Cult of the Psychic Fetus -- In the beginning, there was rockabilly, then there was psychobilly, and now, Cult of the Psychic Fetus is proud to present gothabilly. The oddly named group has been kicking around Cleveland's hottest rock and Goth clubs since the mid-'90s and has even been featured in a few film endeavors. With Ghastly on "phantom guitar," Lord Erik on "funeral bass," Marcus Dark on "voodoo drums," and the Rev. Doom on vocals, the Cult of the Psychic Fetus delivers a horror-driven, reverb-drenched sound reminiscent of the Cramps' earlier material. The band possesses a rather spooky presence, and its lyrics are mainly concerned with creepy B-movie topics.
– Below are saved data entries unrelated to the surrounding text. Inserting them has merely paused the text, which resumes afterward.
/-- R188 to R192, R199, R200, R204: requests to the pool, with the codes and effects of Table 9-8. What a bank in EXACT with no owner gives,
and the BUSY mark of reserved F banks, are the model's choice (log entry 75). -/
def Obligations.PoolRequests : Prop :=
  (∀ (sw : Bool) (d a : BitVec 7) (s : State) (h : Nat), let i := Instr.poolReq sw d a
    let v := (wordOf (operands i.ins s).a).toNat
    Executes i s → s.warp.block = some h → reqWordOk v = true → tileCountBad s h v = false → s.warp.reqBusy = false →
    let r := poolRule h v s.th.slot s
    exec i s = .next (finishWith i.ins (targets (operands i.ins s) [BitVec.ofNat 32 r.1]) 12 (some 12) true (noteReq s.th.slot r)))
  ∧ (∀ (sw : Bool) (d a : BitVec 7) (s : State) (h : Nat), let i := Instr.poolReq sw d a
    let v := (wordOf (operands i.ins s).a).toNat
    Executes i s → s.warp.block = some h →
    (reqWordOk v = false ∨ tileCountBad s h v = true →
      exec i s = .next (finishWith i.ins (targets (operands i.ins s) [6]) 12 (some 12) true (reqAnswered s.th.slot 6 s)))
    ∧ (reqWordOk v = true → tileCountBad s h v = false → s.warp.reqBusy = true →
      exec i s = .next (finishWith i.ins (targets (operands i.ins s) [1]) 12 (some 12) true s)))
  ∧ (∀ (sw : Bool) (d a : BitVec 7) (s : State) (h : Nat), let i := Instr.poolRel sw d a
    Executes i s → s.warp.block = some h → wordOf (operands i.ins s).a = 2 → s.warp.reqBusy = false → scratchOpen s h = false →
    exec i s = .next (awaits (finishWith i.ins (targets (operands i.ins s) [0]) 12 (some 12) true (releaseScratch h s.th.slot s))))
  ∧ (∀ (sw : Bool) (d a : BitVec 7) (s : State) (h : Nat), let i := Instr.poolRel sw d a
    Executes i s → s.warp.block = some h → wordOf (operands i.ins s).a = 4 → s.warp.reqBusy = false →
    exec i s = .next (if ∃ t ∈ tilesOf s h, t.st ≠ .empty
      then awaits (finishWith i.ins (targets (operands i.ins s) [2]) 12 (some 12) true (reqDone s.th.slot 2 s))
      else awaits (finishWith i.ins (targets (operands i.ins s) [0]) 12 (some 12) true (reqDone s.th.slot 0 (tilesGone (tilesOf s h) s)))))
  ∧ (∀ (sw : Bool) (d a : BitVec 7) (s : State), let i := Instr.poolReq sw d a
    Executes i s → s.warp.block = none →
    exec i s = .next (finishWith i.ins (targets (operands i.ins s) [6]) 12 (some 12) true (reqAnswered s.th.slot 6 s)))
  ∧ (∀ (sw : Bool) (d a : BitVec 7) (s : State), let i := Instr.poolRel sw d a
    Executes i s → s.warp.block = none →
    exec i s = .next (awaits (finishWith i.ins (targets (operands i.ins s) [6]) 12 (some 12) true (reqAnswered s.th.slot 6 s))))
  ∧ (∀ (sw : Bool) (d a : BitVec 7) (s : State) (t : Tile), let i := Instr.tmark sw d a
    Executes i s → localTile s (wordOf (operands i.ins s).a).toNat = some t → t.st = .ready → t.readers = 0 →
    exec i s = .next (finishWith i.ins (targets (operands i.ins s) [0]) 12 (some 12) true (updTile t.key (fun t => { t with st := .empty }) s)))
  ∧ (∀ (sw : Bool) (d a : BitVec 7) (s : State), let i := Instr.tmark sw d a
    Executes i s → localTile s (wordOf (operands i.ins s).a).toNat = none →
    exec i s = .next (finishWith i.ins (targets (operands i.ins s) [6]) 12 (some 12) true s))
  ∧ (∀ (sw : Bool) (d a : BitVec 7) (s : State) (t : Tile), let i := Instr.tmark sw d a
    Executes i s → localTile s (wordOf (operands i.ins s).a).toNat = some t →
    (t.st = .empty → exec i s = .next (finishWith i.ins (targets (operands i.ins s) [0]) 12 (some 12) true s))
    ∧ (t.st ≠ .empty → t.st ≠ .ready ∨ t.readers ≠ 0 → exec i s = .next (finishWith i.ins (targets (operands i.ins s) [2]) 12 (some 12) true s)))
  ∧ ∀ (sw : Bool) (d a : BitVec 7) (s : State) (h : Nat), let i := Instr.poolRel sw d a
    let v := wordOf (operands i.ins s).a
    Executes i s → s.warp.block = some h →
    (v ≠ 2 → v ≠ 4 → exec i s = .next (awaits (finishWith i.ins (targets (operands i.ins s) [6]) 12 (some 12) true (reqAnswered s.th.slot 6 s))))
    ∧ (v = 2 ∨ v = 4 → s.warp.reqBusy = true → exec i s = .next (awaits (finishWith i.ins (targets (operands i.ins s) [1]) 12 (some 12) true s)))
    ∧ (v = 2 → s.warp.reqBusy = false → scratchOpen s h = true →
      let t := waitsIn i.ins (.poolRel s.nextId) (withBlank (targets (operands i.ins s) [0]) 12 (reqOpen s.th.slot s))
      exec i s = .next { t with th := { t.th with smark := true } })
Signed to the Raven Music Group in 1997, the Cult recently released a CD titled Orgy of the Dead and plans to release another, titled She Devil, this summer on the same label.
Furnace St. -- After releasing two albums (1996's cassette-only Erie County Solid Waste Division and 1998's Neuromantic), Furnace St., which formed in Oberlin in 1996, has developed an ardent following among the local Goth/industrial crowd. The band, now based in Lakewood and consisting of singer-multi-instrumentalists Adam Boose and Lisa Jorgensen, creates dark, moody music that has its roots in European synthpop from the mid-'80s and compares to Joy Division and Ultravox. The band's roots are in Europop, but the music's bleak moods are driven by Boose and Jorgensen's Goth tendencies.
Graven Image -- Lorin Richards and Allen Dane Singleton formed Graven Image in 1996 and released its first and only album, Black Lung Cathedral, two years later. The group, which also includes Dann Lucian Hauff and Mark Thomas, quickly went on to win awards as one of Cleveland's best Goth bands, even though its synthpop music and techno flourishes defy categorization. Richards has since left the group to pursue a solo career and put out an album called ENKI last year, but Graven Image has trudged onward.
Birth -- See Artist of the Year nomination.
Howie Smith -- Unfortunately still one of Cleveland's best-kept secrets after years in the city, Howie Smith spends a lot of time logging section work with big bands. He regularly sits in with Bop Stop regulars the Jazz Unit and records every so often with the Frank Mantooth Orchestra. But the multi-reedist and CSU professor has plenty to say on his own. His nuanced, lithe alto and soprano sax playing gets all the space it needs when Smith presides over his yearly "Concert in Progress," an ongoing, Howie-centric fusion of new music, jazz, and performance art. Smith also impacts the local music scene through his "Sundown Series," a season of improvisational and/or experimental concerts at CSU, which sometimes feature his own sonic contributions.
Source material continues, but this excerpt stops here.